Les enfants se souviennent rarement des parents qui faisaient tout parfaitement. Ils se souviennent de ceux qui étaient là quand ils avaient peur, de ceux qui les consolaient, les encourageaient et les faisaient rire.

Accepter ses limites 

Être parent, c’est aussi accepter que l’on ne peut pas tout contrôler. On ne peut pas empêcher toutes les peines, éviter tous les échecs ou résoudre tous les problèmes de ses enfants.

Accepter ses limites, ce n’est pas renoncer. C’est reconnaître que l’éducation est un chemin, parfois semé de doutes, d’ajustements et de remises en question.

Les parents qui acceptent de ne pas tout savoir donnent également à leurs enfants un modèle précieux : celui d’un adulte humble, authentique et capable d’évoluer.

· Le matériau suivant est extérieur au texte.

-- ==== Sys2Proof/Certificates/Slice0/Obligations.lean ====
section
/-! DEFINITION. The statements about BBE for the provers. Each docstring names the rule of spec/ it
formalises. A statement about a command written as an equation `exec i s = .next ...` is also that
command's frame: every field the record update does not name is unchanged. -/

open Sys2Proof Sys2Proof.Machine

/-! ## Encoding -/

/-- R70, R78: words written out from the spec's encodings decode to the commands they stand for; the
number of every register, R14 and R72, is written out: the five of `WRREG`, the thirteen of `RDREG`. The
last part is the word of every command as R78's table computes it. -/
def Obligations.DecodeSpecWords : Prop :=
  (decode 0x00000000#32 = .ok .nop ∧
    decode 0x03000000#32 = .ok .calcDims ∧
    decode 0x04000000#32 = .ok .beginLoad ∧
    decode 0x05000001#32 = .ok (.push 1) ∧
    decode 0x06000000#32 = .ok .encode ∧
    decode 0x0711FFFF#32 = .ok (.rdband 4 0x1FFFF) ∧
    decode 0x08000000#32 = .ok .srst) ∧
  (decode 0x0101000F#32 = .ok (.wrreg .cfg 15) ∧
    decode 0x01020030#32 = .ok (.wrreg .w 48) ∧
    decode 0x01030003#32 = .ok (.wrreg .h 3) ∧
    decode 0x01041234#32 = .ok (.wrreg .ow 0x1234) ∧
    decode 0x0105FFFF#32 = .ok (.wrreg .oh 0xFFFF)) ∧
  (decode 0x02000000#32 = .ok (.rdreg .status) ∧
    decode 0x02010000#32 = .ok (.rdreg .cfg) ∧
    decode 0x02020000#32 = .ok (.rdreg .w) ∧
    decode 0x02030000#32 = .ok (.rdreg .h) ∧
    decode 0x02040000#32 = .ok (.rdreg .ow) ∧
    decode 0x02050000#32 = .ok (.rdreg .oh) ∧
    decode 0x02060000#32 = .ok (.rdreg .errcmd) ∧
    decode 0x02070000#32 = .ok (.rdreg .loadcnt) ∧
    decode 0x02080000#32 = .ok (.rdreg (.bandw 0)) ∧
    decode 0x02090000#32 = .ok (.rdreg (.bandw 1)) ∧
    decode 0x020A0000#32 = .ok (.rdreg (.bandw 2)) ∧
    decode 0x020B0000#32 = .ok (.rdreg (.bandw 3)) ∧
    decode 0x020C0000#32 = .ok (.rdreg (.bandw 4))) ∧
  (∀ v : Half,
    (encode (.wrreg .cfg v)).toNat = 0x01000000 + 1 * 65536 + v.toNat ∧
    (encode (.wrreg .w v)).toNat = 0x01000000 + 2 * 65536 + v.toNat ∧
    (encode (.wrreg .h v)).toNat = 0x01000000 + 3 * 65536 + v.toNat ∧
    (encode (.wrreg .ow v)).toNat = 0x01000000 + 4 * 65536 + v.toNat ∧
    (encode (.wrreg .oh v)).toNat = 0x01000000 + 5 * 65536 + v.toNat) ∧
  (encode (.rdreg .status) = 0x02000000 ∧ encode (.rdreg .cfg) = 0x02010000 ∧
    encode (.rdreg .w) = 0x02020000 ∧ encode (.rdreg .h) = 0x02030000 ∧
    encode (.rdreg .ow) = 0x02040000 ∧ encode (.rdreg .oh) = 0x02050000 ∧
    encode (.rdreg .errcmd) = 0x02060000 ∧ encode (.rdreg .loadcnt) = 0x02070000 ∧
    ∀ b : Fin 5, (encode (.rdreg (.bandw b))).toNat = 0x02000000 + (8 + b.val) * 65536) ∧
  (encode .nop = 0x00000000 ∧ encode .calcDims = 0x03000000 ∧ encode .beginLoad = 0x04000000 ∧
    encode .encode = 0x06000000 ∧ encode .srst = 0x08000000) ∧
  (∀ p : Bit, (encode (.push p)).toNat = 0x05000000 + p.toNat) ∧
  (∀ (b : BitVec 3) (i : BitVec 18),
    (encode (.rdband b i)).toNat = 0x07000000 + b.toNat * 262144 + i.toNat)

/-- R65 to R71: for every well-formed instruction, with every operand at every value its encoding
admits, decoding its word gives it back. -/
def Obligations.DecodeEncodeRoundTrip : Prop :=
  ∀ i : Instr, i.wf = true → decode (encode i) = .ok i

/-- R70: rows are disjoint; a legal word is the word of exactly the command it decodes to, so the
faulting word of a command is `encode i` (log entry 9). -/
def Obligations.EncodeDecodeRoundTrip : Prop :=
  ∀ (cmd : Word) (i : Instr), decode cmd = .ok i → i.wf = true ∧ encode i = cmd

/-- R73: decoding is total and accepts exactly the legal words; every other word raises `E_ILLCMD`, or
is discarded in mode FAULT. -/
def Obligations.DecodeAcceptsExactlyLegal : Prop :=
  (∀ cmd : Word, (∃ i, decode cmd = .ok i) ↔ legal cmd = true) ∧
  (∀ cmd : Word, legal cmd = false → RaisesIllcmd cmd)

/-- R74: every word with a reserved opcode is illegal whatever its operand field holds. -/
def Obligations.ReservedOpcodesIllegal : Prop :=
  ∀ cmd : Word, 0x09 ≤ (cmd.extractLsb' 24 8).toNat → decode cmd = .error .reservedOpcode

/-! ## Reset -/

/-- R38: what each numbered register reads as right after reset, and the hidden registers. -/
def Obligations.ResetRegisterValues : Prop :=
  (∀ r : RegName, readReg r State.reset = if r = .h then 0x78 else 0) ∧
  State.reset.mode = .idle ∧ State.reset.err = none ∧ State.reset.bandrdy = 0 ∧
  State.reset.col = 0 ∧ State.reset.pos = { b := 0, x := 0, k := 0 } ∧
  signals State.reset =
    { mode := 0, busy := false, done := false, fault := false, bandRdy := 0 }

/-- R36: in every state the output signals follow `MODE` and `BANDRDY`. -/
def Obligations.SignalsFollowState : Prop :=
  ∀ s : State,
    (signals s).mode = s.mode.code ∧
    ((signals s).busy = true ↔ s.mode = .busy) ∧
    ((signals s).done = true ↔ s.mode = .done) ∧
    ((signals s).fault = true ↔ s.mode = .fault) ∧
    (signals s).bandRdy = s.bandrdy

/-- R120 (and R38, which it names): `SRST` in every mode a word is accepted in. The memories hold free
values of a new epoch; the response stream, the inputs and the parameters stay. A word with `op = 0x08`
and a non-zero operand field is illegal. In mode BUSY the port does not accept it. No other command
leaves mode FAULT, or mode DONE but by a fault. -/
def Obligations.SrstRule : Prop :=
  (∀ s : State, s.mode ≠ .busy →
    exec .srst s = .next
      { mode := .idle, err := none, bandrdy := 0, cfg := 0, w := 0, h := 120, ow := 0, oh := 0,
        errcmd := 0, loadcnt := 0, bandw := { b0 := 0, b1 := 0, b2 := 0, b3 := 0, b4 := 0 }, col := 0,
        pos := { b := 0, x := 0, k := 0 }, canvas := [], band := [], resp := s.resp, port := s.port,
        rst := s.rst, params := s.params, epoch := s.epoch + 1 } ∧
    nextWith (exec .srst s) fun t =>
      (∀ row col, canvasRead t row col = Config.canvasContent (s.epoch + 1) row col) ∧
      (∀ b i, bandRead t b i = Config.bandContent (s.epoch + 1) b i)) ∧
  (∀ s : State, s.mode = .busy → rstHigh s = false → step s = engineStep (tickRst s)) ∧
  (∀ (i : Instr) (s t : State), exec i s = .next t → s.mode = .done ∨ s.mode = .fault →
    t.mode = s.mode ∨ t.mode = .fault ∨ i = .srst) ∧
  (∀ cmd : Word, cmd.extractLsb' 24 8 = 0x08 → cmd.extractLsb' 0 24 ≠ 0 →
    decode cmd = .error .operandNotZero ∧ RaisesIllcmd cmd)

/-- R139, R140, R142: `rst` in any mode, BUSY included. The word being presented is not executed; what
becomes of a word that waits in mode BUSY is left open (log entry 3). -/
def Obligations.RstResetsInAnyMode : Prop :=
  ∀ s : State, rstHigh s = true →
    nextWith (step s) fun t =>
      (s.mode ≠ .busy → t.port = s.port.tail) ∧ (t.port = s.port.tail ∨ t.port = s.port) ∧
      t = { mode := .idle, err := none, bandrdy := 0, cfg := 0, w := 0, h := 120, ow := 0, oh := 0,
            errcmd := 0, loadcnt := 0, bandw := { b0 := 0, b1 := 0, b2 := 0, b3 := 0, b4 := 0 },
            col := 0, pos := { b := 0, x := 0, k := 0 }, canvas := [], band := [], resp := s.resp,
            port := t.port, rst := s.rst.tail, params := s.params, epoch := s.epoch + 1 }

/-! ## A step -/

/-- R124, R146: in a mode that accepts words and with `rst` low, a step accepts the oldest presented
word and is the meaning of the command it spells, the word taken from the port and this step's sample
of `rst` used up (log entries 1, 2). -/
def Obligations.StepRunsDecodedWord : Prop :=
  ∀ (s : State) (cmd : Word) (rest : List Word) (i : Instr),
    rstHigh s = false → s.mode ≠ .busy → s.port = cmd :: rest → decode cmd = .ok i →
    step s = exec i { s with port := rest, rst := s.rst.tail }

/-- R124 step 1, the last row of R125: an illegal word raises `E_ILLCMD` with the whole word recorded,
and is discarded in mode FAULT. -/
def Obligations.StepIllegalWord : Prop :=
  ∀ (s : State) (cmd : Word) (rest : List Word) (e : IllegalWord),
    rstHigh s = false → s.mode ≠ .busy → s.port = cmd :: rest → decode cmd = .error e →
    step s = .next
      (if s.mode = .fault then { s with port := rest, rst := s.rst.tail }
       else { s with port := rest, rst := s.rst.tail, err := some .illcmd, errcmd := cmd,
                     mode := .fault })

/-- R150 (log entry 16): with `rst` low and no word presented, the block waits and nothing changes. -/
def Obligations.StepWaitsForAWord : Prop :=
  ∀ s : State, rstHigh s = false → s.mode ≠ .busy → s.port = [] →
    step s = .next { s with rst := s.rst.tail }

/-- R146: while the mode is BUSY the port accepts nothing; a presented word is neither refused nor lost,
and once a step leaves the mode DONE, the very next step executes it. -/
def Obligations.BusyStallsThePort : Prop :=
  ∀ s t : State, s.mode = .busy → rstHigh s = false → step s = .next t →
    t.port = s.port ∧ t.resp = s.resp ∧ t.err = s.err ∧ t.errcmd = s.errcmd ∧
    (t.mode = .busy ∨ t.mode = .done) ∧
    (∀ (cmd : Word) (rest : List Word), t.mode = .done → rstHigh t = false → t.port = cmd :: rest →
      step t = executeWord cmd { t with port := rest, rst := t.rst.tail })

/-! ## The configuration commands -/

/-- R83: `NOP` does nothing in every mode it is accepted in, waits in mode BUSY, and a word with
`op = 0x00` and a non-zero operand field is not `NOP`. -/
def Obligations.NopRule : Prop :=
  (∀ s : State, s.mode ≠ .busy → exec .nop s = .next s) ∧
  (∀ s : State, s.mode = .busy → rstHigh s = false → step s = engineStep (tickRst s)) ∧
  decode 0x00000000#32 = .ok .nop ∧
  (∀ cmd : Word, cmd.extractLsb' 24 8 = 0x00 → cmd.extractLsb' 0 24 ≠ 0 →
    decode cmd = .error .operandNotZero ∧ RaisesIllcmd cmd)

/-- R84: `WRREG` writes one of `CFG` (bits 3 to 0 of the operand), `W`, `H`, `OW`, `OH` in mode IDLE,
unchecked against any range; `E_SEQ` in LOADING and DONE; a bad register number or a set bit of
`imm16[15:4]` for `CFG` is illegal. -/
def Obligations.WrregRule : Prop :=
  (∀ (s : State) (v : Half), s.mode = .idle →
    (v.extractLsb' 4 12 = 0 →
      exec (.wrreg .cfg v) s = .next { s with cfg := v.extractLsb' 0 4 }) ∧
    exec (.wrreg .w v) s = .next { s with w := v } ∧
    exec (.wrreg .h v) s = .next { s with h := v } ∧
    exec (.wrreg .ow v) s = .next { s with ow := v } ∧
    exec (.wrreg .oh v) s = .next { s with oh := v }) ∧
  (∀ (s : State) (r : WritableReg) (v : Half), (Instr.wrreg r v).wf = true →
    s.mode = .loading ∨ s.mode = .done →
    exec (.wrreg r v) s =
      .next { s with err := some .seq, errcmd := encode (.wrreg r v), mode := .fault }) ∧
  (∀ (s : State) (r : WritableReg) (v : Half), s.mode = .fault → exec (.wrreg r v) s = .next s) ∧
  (∀ cmd : Word, cmd.extractLsb' 24 8 = 0x01 →
    ((cmd.extractLsb' 16 8).toNat < 1 ∨ 5 < (cmd.extractLsb' 16 8).toNat →
      decode cmd = .error .registerNotWritable ∧ RaisesIllcmd cmd) ∧
    (cmd.extractLsb' 16 8 = 1 → cmd.extractLsb' 4 12 ≠ 0 →
      decode cmd = .error .cfgBitsNotZero ∧ RaisesIllcmd cmd))

/-- R86: `RDREG` responds with the register, zero-extended, in every mode a word is accepted in, FAULT
included, and changes nothing else; a number above 12 or a non-zero `imm16` is illegal. -/
def Obligations.RdregRule : Prop :=
  (∀ (s : State) (r : RegName), s.mode ≠ .busy →
    exec (.rdreg r) s = .next { s with resp := s.resp ++ [readReg r s] }) ∧
  (∀ cmd : Word, cmd.extractLsb' 24 8 = 0x02 →
    12 < (cmd.extractLsb' 16 8).toNat ∨ cmd.extractLsb' 0 16 ≠ 0 → RaisesIllcmd cmd)

/-- R87: the value of each register bit by bit, and the `STATUS` values a host can see: `BANDRDY` shows in
mode FAULT when the fault happened in mode DONE. The numbers `ERR` shows for the faults are those of R123. -/
def Obligations.RegisterReadBits : Prop :=
  (errField none = 0 ∧ ErrCode.illcmd.code = 1 ∧ ErrCode.seq.code = 2 ∧ ErrCode.width0.code = 3 ∧
    ErrCode.wmax.code = 4 ∧ ErrCode.dim.code = 5 ∧ ErrCode.overrun.code = 6 ∧
    ErrCode.underrun.code = 7 ∧ ErrCode.range.code = 8) ∧
  (∀ s : State,
    ((readReg .status s).extractLsb' 0 3 = s.mode.code ∧
     (readReg .status s).getLsbD 3 = false ∧
     (readReg .status s).extractLsb' 4 4 = errField s.err ∧
     (readReg .status s).extractLsb' 8 5 = s.bandrdy ∧
     (readReg .status s).extractLsb' 13 19 = 0) ∧
    ((readReg .cfg s).getLsbD 0 = rowOrd s ∧ (readReg .cfg s).getLsbD 1 = byteOrd s ∧
     (readReg .cfg s).extractLsb' 2 1 = invBit s ∧ (readReg .cfg s).getLsbD 3 = resizeAspect s ∧
     (readReg .cfg s).extractLsb' 4 28 = 0) ∧
    ((readReg .w s).toNat = s.w.toNat ∧ (readReg .h s).toNat = s.h.toNat ∧
     (readReg .ow s).toNat = s.ow.toNat ∧ (readReg .oh s).toNat = s.oh.toNat) ∧
    readReg .errcmd s = s.errcmd ∧ readReg .loadcnt s = s.loadcnt ∧
    (∀ b : Fin 5, (readReg (.bandw b) s).toNat = (s.bandw.get b).toNat)) ∧
  (∀ s : State, Inv s →
    (s.mode = .idle → readReg .status s = 0x00000000) ∧
    (s.mode = .loading → readReg .status s = 0x00000001) ∧
    (s.mode = .done → readReg .status s = 0x00001F03) ∧
    (s.mode = .fault → ∃ e, s.err = some e ∧
      ((readReg .status s).toNat = 4 + 16 * e.code.toNat ∨
       (readReg .status s).toNat = 4 + 16 * e.code.toNat + 0x1F00)) ∧
    (∀ (code : ErrCode) (cmd : Word),
      (s.mode = .idle ∨ s.mode = .loading →
        (readReg .status (raiseFault code cmd s)).toNat = 4 + 16 * code.code.toNat) ∧
      (s.mode = .done →
        (readReg .status (raiseFault code cmd s)).toNat = 4 + 16 * code.code.toNat + 0x1F00)))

La parentalité n’est pas une performance. C’est une relation vivante, qui se construit jour après jour. Il n’existe pas de recette parfaite pour élever un enfant. Chaque famille invente son propre équilibre, avec ses forces, ses fragilités, ses habitudes et ses valeurs.

Finalement, être un bon parent, ce n’est pas tout réussir. C’est aimer suffisamment pour continuer à avancer, même imparfaitement. C’est offrir à son enfant un espace où il se sent aimé, écouté, respecté et en sécurité.

Et c’est peut-être cela, au fond, la plus belle définition d’un bon parent.